# [Exercise goal]
Each line in the listing below that contains "execSelTableWrite" should be returned.

# [Data]
—————

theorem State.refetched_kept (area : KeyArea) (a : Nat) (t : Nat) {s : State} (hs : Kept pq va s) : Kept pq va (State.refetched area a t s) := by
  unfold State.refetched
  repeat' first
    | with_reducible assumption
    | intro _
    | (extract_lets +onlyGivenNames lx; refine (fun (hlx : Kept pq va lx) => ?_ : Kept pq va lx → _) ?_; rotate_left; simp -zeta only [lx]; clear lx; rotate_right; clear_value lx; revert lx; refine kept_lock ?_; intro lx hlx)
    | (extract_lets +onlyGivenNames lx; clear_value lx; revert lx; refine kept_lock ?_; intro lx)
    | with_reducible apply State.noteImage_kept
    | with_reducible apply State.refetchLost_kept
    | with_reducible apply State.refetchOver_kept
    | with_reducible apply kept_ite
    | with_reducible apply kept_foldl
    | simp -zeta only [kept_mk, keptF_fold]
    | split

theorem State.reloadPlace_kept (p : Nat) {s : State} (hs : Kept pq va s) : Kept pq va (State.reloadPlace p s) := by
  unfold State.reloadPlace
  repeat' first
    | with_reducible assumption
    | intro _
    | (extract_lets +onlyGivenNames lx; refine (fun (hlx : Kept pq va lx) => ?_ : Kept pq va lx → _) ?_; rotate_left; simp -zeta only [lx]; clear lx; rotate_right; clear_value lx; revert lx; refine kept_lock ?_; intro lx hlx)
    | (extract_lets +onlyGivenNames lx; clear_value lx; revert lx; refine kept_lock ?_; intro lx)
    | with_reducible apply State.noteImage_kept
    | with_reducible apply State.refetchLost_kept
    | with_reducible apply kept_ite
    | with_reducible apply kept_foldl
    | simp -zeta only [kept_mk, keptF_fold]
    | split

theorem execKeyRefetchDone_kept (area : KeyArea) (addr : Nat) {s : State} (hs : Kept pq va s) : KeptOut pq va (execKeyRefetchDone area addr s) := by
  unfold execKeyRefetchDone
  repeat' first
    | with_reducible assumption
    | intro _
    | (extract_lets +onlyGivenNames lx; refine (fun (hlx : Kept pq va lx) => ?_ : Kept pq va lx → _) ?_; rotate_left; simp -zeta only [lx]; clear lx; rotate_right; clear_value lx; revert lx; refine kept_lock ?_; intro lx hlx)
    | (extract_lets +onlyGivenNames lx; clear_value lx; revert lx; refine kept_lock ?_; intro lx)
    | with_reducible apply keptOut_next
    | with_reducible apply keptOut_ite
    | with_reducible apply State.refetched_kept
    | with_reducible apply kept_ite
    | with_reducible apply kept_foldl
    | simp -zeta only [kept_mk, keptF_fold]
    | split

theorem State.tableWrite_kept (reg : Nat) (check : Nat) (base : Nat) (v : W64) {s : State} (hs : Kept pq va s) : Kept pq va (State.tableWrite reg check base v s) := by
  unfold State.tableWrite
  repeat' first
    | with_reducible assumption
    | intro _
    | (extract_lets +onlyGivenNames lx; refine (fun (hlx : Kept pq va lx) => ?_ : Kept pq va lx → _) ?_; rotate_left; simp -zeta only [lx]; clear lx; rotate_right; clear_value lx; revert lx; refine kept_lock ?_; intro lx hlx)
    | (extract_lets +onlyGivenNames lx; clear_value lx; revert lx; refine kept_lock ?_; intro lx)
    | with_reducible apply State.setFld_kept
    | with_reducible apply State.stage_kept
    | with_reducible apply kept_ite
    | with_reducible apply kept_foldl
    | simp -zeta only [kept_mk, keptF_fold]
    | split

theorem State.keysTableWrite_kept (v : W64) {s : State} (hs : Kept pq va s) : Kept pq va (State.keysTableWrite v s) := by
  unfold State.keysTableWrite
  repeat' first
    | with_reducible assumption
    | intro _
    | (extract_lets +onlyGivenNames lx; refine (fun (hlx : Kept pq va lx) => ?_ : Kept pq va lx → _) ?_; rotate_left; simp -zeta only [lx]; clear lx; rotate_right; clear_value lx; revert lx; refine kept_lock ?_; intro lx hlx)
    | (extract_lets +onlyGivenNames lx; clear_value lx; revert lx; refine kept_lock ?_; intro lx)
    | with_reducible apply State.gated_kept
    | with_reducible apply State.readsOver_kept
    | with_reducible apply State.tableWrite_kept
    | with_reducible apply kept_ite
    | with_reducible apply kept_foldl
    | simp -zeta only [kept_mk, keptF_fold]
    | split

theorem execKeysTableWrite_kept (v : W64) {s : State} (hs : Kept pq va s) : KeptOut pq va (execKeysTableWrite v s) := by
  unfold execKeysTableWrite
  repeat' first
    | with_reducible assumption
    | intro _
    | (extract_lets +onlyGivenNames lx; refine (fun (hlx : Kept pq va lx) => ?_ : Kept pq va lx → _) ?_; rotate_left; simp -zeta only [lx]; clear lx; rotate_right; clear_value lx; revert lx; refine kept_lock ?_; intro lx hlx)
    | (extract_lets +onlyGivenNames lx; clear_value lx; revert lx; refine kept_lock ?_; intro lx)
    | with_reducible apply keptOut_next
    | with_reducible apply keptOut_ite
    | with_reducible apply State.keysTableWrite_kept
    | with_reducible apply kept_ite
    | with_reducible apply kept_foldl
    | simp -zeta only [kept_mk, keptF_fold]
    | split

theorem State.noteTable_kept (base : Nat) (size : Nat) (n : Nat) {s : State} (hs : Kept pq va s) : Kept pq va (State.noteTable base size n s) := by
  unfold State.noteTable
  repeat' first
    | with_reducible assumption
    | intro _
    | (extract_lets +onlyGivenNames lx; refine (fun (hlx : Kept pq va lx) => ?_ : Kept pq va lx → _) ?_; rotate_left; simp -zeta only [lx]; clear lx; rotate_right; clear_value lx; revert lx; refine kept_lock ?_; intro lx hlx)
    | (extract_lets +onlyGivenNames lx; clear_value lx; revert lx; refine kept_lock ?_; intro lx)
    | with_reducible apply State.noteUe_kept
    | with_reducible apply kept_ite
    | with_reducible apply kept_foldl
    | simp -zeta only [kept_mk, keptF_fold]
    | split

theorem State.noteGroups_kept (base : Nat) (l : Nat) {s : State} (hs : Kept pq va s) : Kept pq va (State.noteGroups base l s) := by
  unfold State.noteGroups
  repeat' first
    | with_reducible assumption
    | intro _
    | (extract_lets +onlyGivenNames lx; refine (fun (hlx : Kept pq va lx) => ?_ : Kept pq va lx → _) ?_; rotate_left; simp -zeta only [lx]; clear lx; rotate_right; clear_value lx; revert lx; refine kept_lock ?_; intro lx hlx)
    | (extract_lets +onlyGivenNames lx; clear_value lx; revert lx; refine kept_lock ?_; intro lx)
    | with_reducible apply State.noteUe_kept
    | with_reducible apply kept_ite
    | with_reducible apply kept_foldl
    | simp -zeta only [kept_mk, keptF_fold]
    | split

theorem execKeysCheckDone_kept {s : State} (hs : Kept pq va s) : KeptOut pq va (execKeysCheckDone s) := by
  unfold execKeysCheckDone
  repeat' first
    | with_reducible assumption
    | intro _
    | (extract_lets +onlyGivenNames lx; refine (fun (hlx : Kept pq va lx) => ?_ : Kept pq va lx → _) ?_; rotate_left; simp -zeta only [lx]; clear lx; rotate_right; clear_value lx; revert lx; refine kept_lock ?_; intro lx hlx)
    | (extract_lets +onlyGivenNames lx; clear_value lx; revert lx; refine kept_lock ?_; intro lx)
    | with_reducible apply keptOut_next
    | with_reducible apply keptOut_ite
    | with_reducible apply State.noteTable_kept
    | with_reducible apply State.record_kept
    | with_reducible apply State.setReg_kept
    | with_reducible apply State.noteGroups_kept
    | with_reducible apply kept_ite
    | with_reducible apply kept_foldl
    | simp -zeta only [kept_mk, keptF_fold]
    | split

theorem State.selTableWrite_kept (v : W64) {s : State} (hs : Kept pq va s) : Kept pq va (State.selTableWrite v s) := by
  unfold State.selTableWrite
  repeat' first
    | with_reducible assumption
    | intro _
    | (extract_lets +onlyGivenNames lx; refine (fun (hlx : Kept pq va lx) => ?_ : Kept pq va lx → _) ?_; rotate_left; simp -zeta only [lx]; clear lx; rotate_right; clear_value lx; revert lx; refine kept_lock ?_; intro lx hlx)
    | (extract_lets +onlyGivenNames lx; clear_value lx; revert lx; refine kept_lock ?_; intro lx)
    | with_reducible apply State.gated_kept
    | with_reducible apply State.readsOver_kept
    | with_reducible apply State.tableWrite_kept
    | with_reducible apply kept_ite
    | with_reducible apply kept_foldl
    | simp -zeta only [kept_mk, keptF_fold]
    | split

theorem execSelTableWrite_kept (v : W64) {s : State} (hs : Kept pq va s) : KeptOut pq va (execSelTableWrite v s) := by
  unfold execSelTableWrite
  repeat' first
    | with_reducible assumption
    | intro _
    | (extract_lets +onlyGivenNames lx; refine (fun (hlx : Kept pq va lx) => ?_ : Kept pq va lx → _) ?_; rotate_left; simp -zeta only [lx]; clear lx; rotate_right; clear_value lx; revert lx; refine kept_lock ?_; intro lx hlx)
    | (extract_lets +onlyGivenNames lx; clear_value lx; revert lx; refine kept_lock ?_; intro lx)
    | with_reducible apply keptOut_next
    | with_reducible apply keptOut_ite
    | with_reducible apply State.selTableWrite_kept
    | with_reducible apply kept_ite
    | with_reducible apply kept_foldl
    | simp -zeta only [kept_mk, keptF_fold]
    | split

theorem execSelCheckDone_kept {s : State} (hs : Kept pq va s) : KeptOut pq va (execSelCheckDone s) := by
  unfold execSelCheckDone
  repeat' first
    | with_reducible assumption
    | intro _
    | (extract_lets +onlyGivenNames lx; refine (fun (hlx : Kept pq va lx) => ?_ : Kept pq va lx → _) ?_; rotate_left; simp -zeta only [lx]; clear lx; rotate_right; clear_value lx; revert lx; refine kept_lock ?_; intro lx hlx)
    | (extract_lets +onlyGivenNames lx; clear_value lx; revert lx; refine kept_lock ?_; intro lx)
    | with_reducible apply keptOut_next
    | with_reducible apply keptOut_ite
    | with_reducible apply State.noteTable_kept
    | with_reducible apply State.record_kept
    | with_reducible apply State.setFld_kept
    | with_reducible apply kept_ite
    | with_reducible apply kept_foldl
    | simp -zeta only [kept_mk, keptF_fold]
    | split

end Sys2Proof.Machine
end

—————

# [Task solution]
theorem execSelTableWrite_kept (v : W64) {s : State} (hs : Kept pq va s) : KeptOut pq va (execSelTableWrite v s) := by
  unfold execSelTableWrite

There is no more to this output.